L’affaire de la DCRI/Wikipédia continue de provoquer des remous au Parlement. Après le député Christian Paul (PS), c’est au tour de Lionel Tardy de réclamer des explications au gouvernement. L’élu considère que l’opération des services de renseignement a eu lieu « en dehors de toutes les règles légales pour le retrait de contenus en ligne ».
Au travers d’une question parlementaire publiée aujourd’hui au Journal Officiel, le député UMP Lionel Tardy vient de déplorer la « méconnaissance, de la part de la DCRI, des usages numériques et du fonctionnement de l'encyclopédie en ligne Wikipédia ». Pour mémoire, les services de renseignement ont convoqué le 4 avril dernier Rémi Mathis, président de Wikimedia France, afin d’obtenir d’urgence la suppression d’une fiche Wikipedia en français.

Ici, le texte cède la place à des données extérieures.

-- ==== Sys2Proof/Laws/Exec.lean ====
section
/-! SUPPORT. The meaning that each arm of `exec` calls, by computation. -/

namespace Sys2Proof.Machine
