/-! ## State.setTeam -/

@[simp] theorem State.setTeam_mem (s : State) (k : Nat) (x : Team) : (s.setTeam k x).mem = s.mem := rfl
@[simp] theorem State.setTeam_routes (s : State) (k : Nat) (x : Team) : (s.setTeam k x).routes = s.routes := rfl
@[simp] theorem State.setTeam_groups (s : State) (k : Nat) (x : Team) : (s.setTeam k x).groups = s.groups := rfl
@[simp] theorem State.setTeam_cores (s : State) (k : Nat) (x : Team) : (s.setTeam k x).cores = s.cores := rfl
@[simp] theorem State.setTeam_strands (s : State) (k : Nat) (x : Team) : (s.setTeam k x).strands = s.strands := rfl
@[simp] theorem State.setTeam_idleCycles (s : State) (k : Nat) (x : Team) : (s.setTeam k x).idleCycles = s.idleCycles := rfl
@[simp] theorem State.setTeam_idlePhase (s : State) (k : Nat) (x : Team) : (s.setTeam k x).idlePhase = s.idlePhase := rfl
@[simp] theorem State.setTeam_time (s : State) (k : Nat) (x : Team) : (s.setTeam k x).time = s.time := rfl
@[simp] theorem State.setTeam_uptime (s : State) (k : Nat) (x : Team) : (s.setTeam k x).uptime = s.uptime := rfl
@[simp] theorem State.setTeam_timeFrac (s : State) (k : Nat) (x : Team) : (s.setTeam k x).timeFrac = s.timeFrac := rfl
@[simp] theorem State.setTeam_timerate (s : State) (k : Nat) (x : Team) : (s.setTeam k x).timerate = s.timerate := rfl
@[simp] theorem State.setTeam_csr (s : State) (k : Nat) (x : Team) : (s.setTeam k x).csr = s.csr := rfl
@[simp] theorem State.setTeam_perfceil (s : State) (k : Nat) (x : Team) : (s.setTeam k x).perfceil = s.perfceil := rfl
@[simp] theorem State.setTeam_tlb2 (s : State) (k : Nat) (x : Team) : (s.setTeam k x).tlb2 = s.tlb2 := rfl
@[simp] theorem State.setTeam_l2 (s : State) (k : Nat) (x : Team) : (s.setTeam k x).l2 = s.l2 := rfl
@[simp] theorem State.setTeam_resident (s : State) (k : Nat) (x : Team) : (s.setTeam k x).resident = s.resident := rfl
@[simp] theorem State.setTeam_retired (s : State) (k : Nat) (x : Team) : (s.setTeam k x).retired = s.retired := rfl
@[simp] theorem State.setTeam_progressRead (s : State) (k : Nat) (x : Team) : (s.setTeam k x).progressRead = s.progressRead := rfl
@[simp] theorem State.setTeam_grids (s : State) (k : Nat) (x : Team) : (s.setTeam k x).grids = s.grids := rfl
@[simp] theorem State.setTeam_ahead (s : State) (k : Nat) (x : Team) : (s.setTeam k x).ahead = s.ahead := rfl
@[simp] theorem State.setTeam_pending (s : State) (k : Nat) (x : Team) : (s.setTeam k x).pending = s.pending := rfl
@[simp] theorem State.setTeam_kept (s : State) (k : Nat) (x : Team) : (s.setTeam k x).kept = s.kept := rfl
@[simp] theorem State.setTeam_rrSwitch (s : State) (k : Nat) (x : Team) : (s.setTeam k x).rrSwitch = s.rrSwitch := rfl
@[simp] theorem State.setTeam_rrDeal (s : State) (k : Nat) (x : Team) : (s.setTeam k x).rrDeal = s.rrDeal := rfl
@[simp] theorem State.setTeam_nextTeam (s : State) (k : Nat) (x : Team) : (s.setTeam k x).nextTeam = s.nextTeam := rfl
@[simp] theorem State.setTeam_sheet (s : State) (k : Nat) (x : Team) : (s.setTeam k x).sheet = s.sheet := rfl
@[simp] theorem State.setTeam_sheetChange (s : State) (k : Nat) (x : Team) : (s.setTeam k x).sheetChange = s.sheetChange := rfl
@[simp] theorem State.setTeam_deferred (s : State) (k : Nat) (x : Team) : (s.setTeam k x).deferred = s.deferred := rfl
@[simp] theorem State.setTeam_urgentCards (s : State) (k : Nat) (x : Team) : (s.setTeam k x).urgentCards = s.urgentCards := rfl
@[simp] theorem State.setTeam_views (s : State) (k : Nat) (x : Team) : (s.setTeam k x).views = s.views := rfl
@[simp] theorem State.setTeam_nextView (s : State) (k : Nat) (x : Team) : (s.setTeam k x).nextView = s.nextView := rfl
@[simp] theorem State.setTeam_bins (s : State) (k : Nat) (x : Team) : (s.setTeam k x).bins = s.bins := rfl
@[simp] theorem State.setTeam_launches (s : State) (k : Nat) (x : Team) : (s.setTeam k x).launches = s.launches := rfl
@[simp] theorem State.setTeam_nextLaunch (s : State) (k : Nat) (x : Team) : (s.setTeam k x).nextLaunch = s.nextLaunch := rfl
@[simp] theorem State.setTeam_poolSeq (s : State) (k : Nat) (x : Team) : (s.setTeam k x).poolSeq = s.poolSeq := rfl
@[simp] theorem State.setTeam_rays (s : State) (k : Nat) (x : Team) : (s.setTeam k x).rays = s.rays := rfl
@[simp] theorem State.setTeam_monitors (s : State) (k : Nat) (x : Team) : (s.setTeam k x).monitors = s.monitors := rfl
@[simp] theorem State.setTeam_drains (s : State) (k : Nat) (x : Team) : (s.setTeam k x).drains = s.drains := rfl
@[simp] theorem State.setTeam_sequences (s : State) (k : Nat) (x : Team) : (s.setTeam k x).sequences = s.sequences := rfl
@[simp] theorem State.setTeam_nextDrain (s : State) (k : Nat) (x : Team) : (s.setTeam k x).nextDrain = s.nextDrain := rfl
@[simp] theorem State.setTeam_images (s : State) (k : Nat) (x : Team) : (s.setTeam k x).images = s.images := rfl
@[simp] theorem State.setTeam_capLvl (s : State) (k : Nat) (x : Team) : (s.setTeam k x).capLvl = s.capLvl := rfl
@[simp] theorem State.setTeam_capAt (s : State) (k : Nat) (x : Team) : (s.setTeam k x).capAt = s.capAt := rfl
@[simp] theorem State.setTeam_trimAt (s : State) (k : Nat) (x : Team) : (s.setTeam k x).trimAt = s.trimAt := rfl
@[simp] theorem State.setTeam_eolAt (s : State) (k : Nat) (x : Team) : (s.setTeam k x).eolAt = s.eolAt := rfl
@[simp] theorem State.setTeam_sramHold (s : State) (k : Nat) (x : Team) : (s.setTeam k x).sramHold = s.sramHold := rfl
@[simp] theorem State.setTeam_ports (s : State) (k : Nat) (x : Team) : (s.setTeam k x).ports = s.ports := rfl
@[simp] theorem State.setTeam_linkLost (s : State) (k : Nat) (x : Team) : (s.setTeam k x).linkLost = s.linkLost := rfl
@[simp] theorem State.setTeam_boot (s : State) (k : Nat) (x : Team) : (s.setTeam k x).boot = s.boot := rfl
@[simp] theorem State.setTeam_svn (s : State) (k : Nat) (x : Team) : (s.setTeam k x).svn = s.svn := rfl
@[simp] theorem State.setTeam_measurement (s : State) (k : Nat) (x : Team) : (s.setTeam k x).measurement = s.measurement := rfl
@[simp] theorem State.setTeam_minSvn (s : State) (k : Nat) (x : Team) : (s.setTeam k x).minSvn = s.minSvn := rfl
@[simp] theorem State.setTeam_fwload (s : State) (k : Nat) (x : Team) : (s.setTeam k x).fwload = s.fwload := rfl
@[simp] theorem State.setTeam_attreq (s : State) (k : Nat) (x : Team) : (s.setTeam k x).attreq = s.attreq := rfl
@[simp] theorem State.setTeam_hostReply (s : State) (k : Nat) (x : Team) : (s.setTeam k x).hostReply = s.hostReply := rfl
@[simp] theorem State.setTeam_timestamps (s : State) (k : Nat) (x : Team) : (s.setTeam k x).timestamps = s.timestamps := rfl
@[simp] theorem State.setTeam_forwarded (s : State) (k : Nat) (x : Team) : (s.setTeam k x).forwarded = s.forwarded := rfl
@[simp] theorem State.setTeam_agenda (s : State) (k : Nat) (x : Team) : (s.setTeam k x).agenda = s.agenda := rfl
@[simp] theorem State.setTeam_turn (s : State) (k : Nat) (x : Team) : (s.setTeam k x).turn = s.turn := rfl
@[simp] theorem State.setTeam_issuer (s : State) (k : Nat) (x : Team) : (s.setTeam k x).issuer = s.issuer := rfl
@[simp] theorem State.setTeam_slotB (s : State) (k : Nat) (x : Team) : (s.setTeam k x).slotB = s.slotB := rfl
@[simp] theorem State.setTeam_fresh (s : State) (k : Nat) (x : Team) : (s.setTeam k x).fresh = s.fresh := rfl
@[simp] theorem State.setTeam_badData (s : State) (k : Nat) (x : Team) : (s.setTeam k x).badData = s.badData := rfl

/-! ## State.setCore -/

@[simp] theorem State.setCore_mem (s : State) (k : Nat) (x : Core) : (s.setCore k x).mem = s.mem := rfl
@[simp] theorem State.setCore_routes (s : State) (k : Nat) (x : Core) : (s.setCore k x).routes = s.routes := rfl
@[simp] theorem State.setCore_groups (s : State) (k : Nat) (x : Core) : (s.setCore k x).groups = s.groups := rfl
@[simp] theorem State.setCore_teams (s : State) (k : Nat) (x : Core) : (s.setCore k x).teams = s.teams := rfl
@[simp] theorem State.setCore_strands (s : State) (k : Nat) (x : Core) : (s.setCore k x).strands = s.strands := rfl
@[simp] theorem State.setCore_idleCycles (s : State) (k : Nat) (x : Core) : (s.setCore k x).idleCycles = s.idleCycles := rfl
@[simp] theorem State.setCore_idlePhase (s : State) (k : Nat) (x : Core) : (s.setCore k x).idlePhase = s.idlePhase := rfl
@[simp] theorem State.setCore_time (s : State) (k : Nat) (x : Core) : (s.setCore k x).time = s.time := rfl
@[simp] theorem State.setCore_uptime (s : State) (k : Nat) (x : Core) : (s.setCore k x).uptime = s.uptime := rfl
@[simp] theorem State.setCore_timeFrac (s : State) (k : Nat) (x : Core) : (s.setCore k x).timeFrac = s.timeFrac := rfl
@[simp] theorem State.setCore_timerate (s : State) (k : Nat) (x : Core) : (s.setCore k x).timerate = s.timerate := rfl
@[simp] theorem State.setCore_csr (s : State) (k : Nat) (x : Core) : (s.setCore k x).csr = s.csr := rfl
@[simp] theorem State.setCore_perfceil (s : State) (k : Nat) (x : Core) : (s.setCore k x).perfceil = s.perfceil := rfl
@[simp] theorem State.setCore_tlb2 (s : State) (k : Nat) (x : Core) : (s.setCore k x).tlb2 = s.tlb2 := rfl
@[simp] theorem State.setCore_l2 (s : State) (k : Nat) (x : Core) : (s.setCore k x).l2 = s.l2 := rfl
@[simp] theorem State.setCore_resident (s : State) (k : Nat) (x : Core) : (s.setCore k x).resident = s.resident := rfl
@[simp] theorem State.setCore_retired (s : State) (k : Nat) (x : Core) : (s.setCore k x).retired = s.retired := rfl
@[simp] theorem State.setCore_progressRead (s : State) (k : Nat) (x : Core) : (s.setCore k x).progressRead = s.progressRead := rfl
@[simp] theorem State.setCore_grids (s : State) (k : Nat) (x : Core) : (s.setCore k x).grids = s.grids := rfl
@[simp] theorem State.setCore_ahead (s : State) (k : Nat) (x : Core) : (s.setCore k x).ahead = s.ahead := rfl
@[simp] theorem State.setCore_pending (s : State) (k : Nat) (x : Core) : (s.setCore k x).pending = s.pending := rfl
@[simp] theorem State.setCore_kept (s : State) (k : Nat) (x : Core) : (s.setCore k x).kept = s.kept := rfl
@[simp] theorem State.setCore_rrSwitch (s : State) (k : Nat) (x : Core) : (s.setCore k x).rrSwitch = s.rrSwitch := rfl
@[simp] theorem State.setCore_rrDeal (s : State) (k : Nat) (x : Core) : (s.setCore k x).rrDeal = s.rrDeal := rfl
@[simp] theorem State.setCore_nextTeam (s : State) (k : Nat) (x : Core) : (s.setCore k x).nextTeam = s.nextTeam := rfl
@[simp] theorem State.setCore_sheet (s : State) (k : Nat) (x : Core) : (s.setCore k x).sheet = s.sheet := rfl
@[simp] theorem State.setCore_sheetChange (s : State) (k : Nat) (x : Core) : (s.setCore k x).sheetChange = s.sheetChange := rfl
@[simp] theorem State.setCore_deferred (s : State) (k : Nat) (x : Core) : (s.setCore k x).deferred = s.deferred := rfl
@[simp] theorem State.setCore_urgentCards (s : State) (k : Nat) (x : Core) : (s.setCore k x).urgentCards = s.urgentCards := rfl
@[simp] theorem State.setCore_views (s : State) (k : Nat) (x : Core) : (s.setCore k x).views = s.views := rfl
@[simp] theorem State.setCore_nextView (s : State) (k : Nat) (x : Core) : (s.setCore k x).nextView = s.nextView := rfl
@[simp] theorem State.setCore_bins (s : State) (k : Nat) (x : Core) : (s.setCore k x).bins = s.bins := rfl
@[simp] theorem State.setCore_launches (s : State) (k : Nat) (x : Core) : (s.setCore k x).launches = s.launches := rfl
@[simp] theorem State.setCore_nextLaunch (s : State) (k : Nat) (x : Core) : (s.setCore k x).nextLaunch = s.nextLaunch := rfl
@[simp] theorem State.setCore_poolSeq (s : State) (k : Nat) (x : Core) : (s.setCore k x).poolSeq = s.poolSeq := rfl
@[simp] theorem State.setCore_rays (s : State) (k : Nat) (x : Core) : (s.setCore k x).rays = s.rays := rfl
@[simp] theorem State.setCore_monitors (s : State) (k : Nat) (x : Core) : (s.setCore k x).monitors = s.monitors := rfl
@[simp] theorem State.setCore_drains (s : State) (k : Nat) (x : Core) : (s.setCore k x).drains = s.drains := rfl
@[simp] theorem State.setCore_sequences (s : State) (k : Nat) (x : Core) : (s.setCore k x).sequences = s.sequences := rfl
@[simp] theorem State.setCore_nextDrain (s : State) (k : Nat) (x : Core) : (s.setCore k x).nextDrain = s.nextDrain := rfl
@[simp] theorem State.setCore_images (s : State) (k : Nat) (x : Core) : (s.setCore k x).images = s.images := rfl
@[simp] theorem State.setCore_capLvl (s : State) (k : Nat) (x : Core) : (s.setCore k x).capLvl = s.capLvl := rfl
@[simp] theorem State.setCore_capAt (s : State) (k : Nat) (x : Core) : (s.setCore k x).capAt = s.capAt := rfl
@[simp] theorem State.setCore_trimAt (s : State) (k : Nat) (x : Core) : (s.setCore k x).trimAt = s.trimAt := rfl
@[simp] theorem State.setCore_eolAt (s : State) (k : Nat) (x : Core) : (s.setCore k x).eolAt = s.eolAt := rfl
@[simp] theorem State.setCore_sramHold (s : State) (k : Nat) (x : Core) : (s.setCore k x).sramHold = s.sramHold := rfl
@[simp] theorem State.setCore_ports (s : State) (k : Nat) (x : Core) : (s.setCore k x).ports = s.ports := rfl
@[simp] theorem State.setCore_linkLost (s : State) (k : Nat) (x : Core) : (s.setCore k x).linkLost = s.linkLost := rfl
@[simp] theorem State.setCore_boot (s : State) (k : Nat) (x : Core) : (s.setCore k x).boot = s.boot := rfl
@[simp] theorem State.setCore_svn (s : State) (k : Nat) (x : Core) : (s.setCore k x).svn = s.svn := rfl
@[simp] theorem State.setCore_measurement (s : State) (k : Nat) (x : Core) : (s.setCore k x).measurement = s.measurement := rfl
@[simp] theorem State.setCore_minSvn (s : State) (k : Nat) (x : Core) : (s.setCore k x).minSvn = s.minSvn := rfl
@[simp] theorem State.setCore_fwload (s : State) (k : Nat) (x : Core) : (s.setCore k x).fwload = s.fwload := rfl
@[simp] theorem State.setCore_attreq (s : State) (k : Nat) (x : Core) : (s.setCore k x).attreq = s.attreq := rfl
@[simp] theorem State.setCore_hostReply (s : State) (k : Nat) (x : Core) : (s.setCore k x).hostReply = s.hostReply := rfl
@[simp] theorem State.setCore_timestamps (s : State) (k : Nat) (x : Core) : (s.setCore k x).timestamps = s.timestamps := rfl
@[simp] theorem State.setCore_forwarded (s : State) (k : Nat) (x : Core) : (s.setCore k x).forwarded = s.forwarded := rfl
@[simp] theorem State.setCore_agenda (s : State) (k : Nat) (x : Core) : (s.setCore k x).agenda = s.agenda := rfl
@[simp] theorem State.setCore_turn (s : State) (k : Nat) (x : Core) : (s.setCore k x).turn = s.turn := rfl
@[simp] theorem State.setCore_issuer (s : State) (k : Nat) (x : Core) : (s.setCore k x).issuer = s.issuer := rfl
@[simp] theorem State.setCore_slotB (s : State) (k : Nat) (x : Core) : (s.setCore k x).slotB = s.slotB := rfl
@[simp] theorem State.setCore_fresh (s : State) (k : Nat) (x : Core) : (s.setCore k x).fresh = s.fresh := rfl
@[simp] theorem State.setCore_badData (s : State) (k : Nat) (x : Core) : (s.setCore k x).badData = s.badData := rfl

Cette entrée concernait une installation militaire située à Pierre-sur-Haute, et reprenait des informations déjà disponibles ailleurs sur le Web, elles-mêmes souvent issues d’un précédent reportage diffusé à la télévision. Mais quand bien même l’intéressé n’était pas l’auteur du contenu en question, il fut menacé de garde à vue et de mise en examen par la DCRI, qui brandissait la peine encourue par les personnes divulguant des informations couvertes par le secret de la défense nationale : 5 ans de prison et 75 000 euros d’amende. Il finit par s’exécuter.
Mais pour Lionel Tardy, l’opération de la DCRI a eu lieu « en dehors de toutes les règles légales pour le retrait de contenus en ligne ». Cette tentative a eu en outre selon lui « un effet inverse à celui qui était recherché ». L’article, qui n’avait presque eu aucune visite au cours des derniers mois, a finalement été publié une nouvelle fois et a effectivement profité d’un bel effet Streisand. Le parlementaire conclut ainsi en demandant au ministre de l'Intérieur les « leçons qu'il tire de cet incident », mais aussi « ce qu'il compte mettre en œuvre pour que de tels incidents, regrettables pour tout le monde, ne se reproduisent pas à l'avenir ».
Trois députés ont saisi le gouvernement
La députée socialiste Marie-Anne Chapdelaine a également transmis aujourd'hui une question au ministère de l’Intérieur afin de s’assurer de « la légalité des méthodes employées » par la DCRI. « Les menaces à l'encontre de l'administrateur bénévole, ainsi que la démarche des agents à l'initiative de ces pressions nécessitent une réponse claire du Gouvernement et en particulier du ministère de l'intérieur afin que soit respecté l'État de droit et la liberté d'information » estime ainsi l’élue, pour qui « rien ne semble justifier, sinon la demande de retrait de cette page, à tout le moins le procédé employé ».
Notons enfin que la question écrite du député Christian Paul a elle aussi été publiée aujourd’hui au Journal Officiel. Pour mémoire, l’élu sommait Manuel Valls de préciser quelles étaient les parties de l’article de Wikipédia justifiant la démarche des services de renseignement, mais aussi « sur quelles bases légales la DCRI [avait] agi ».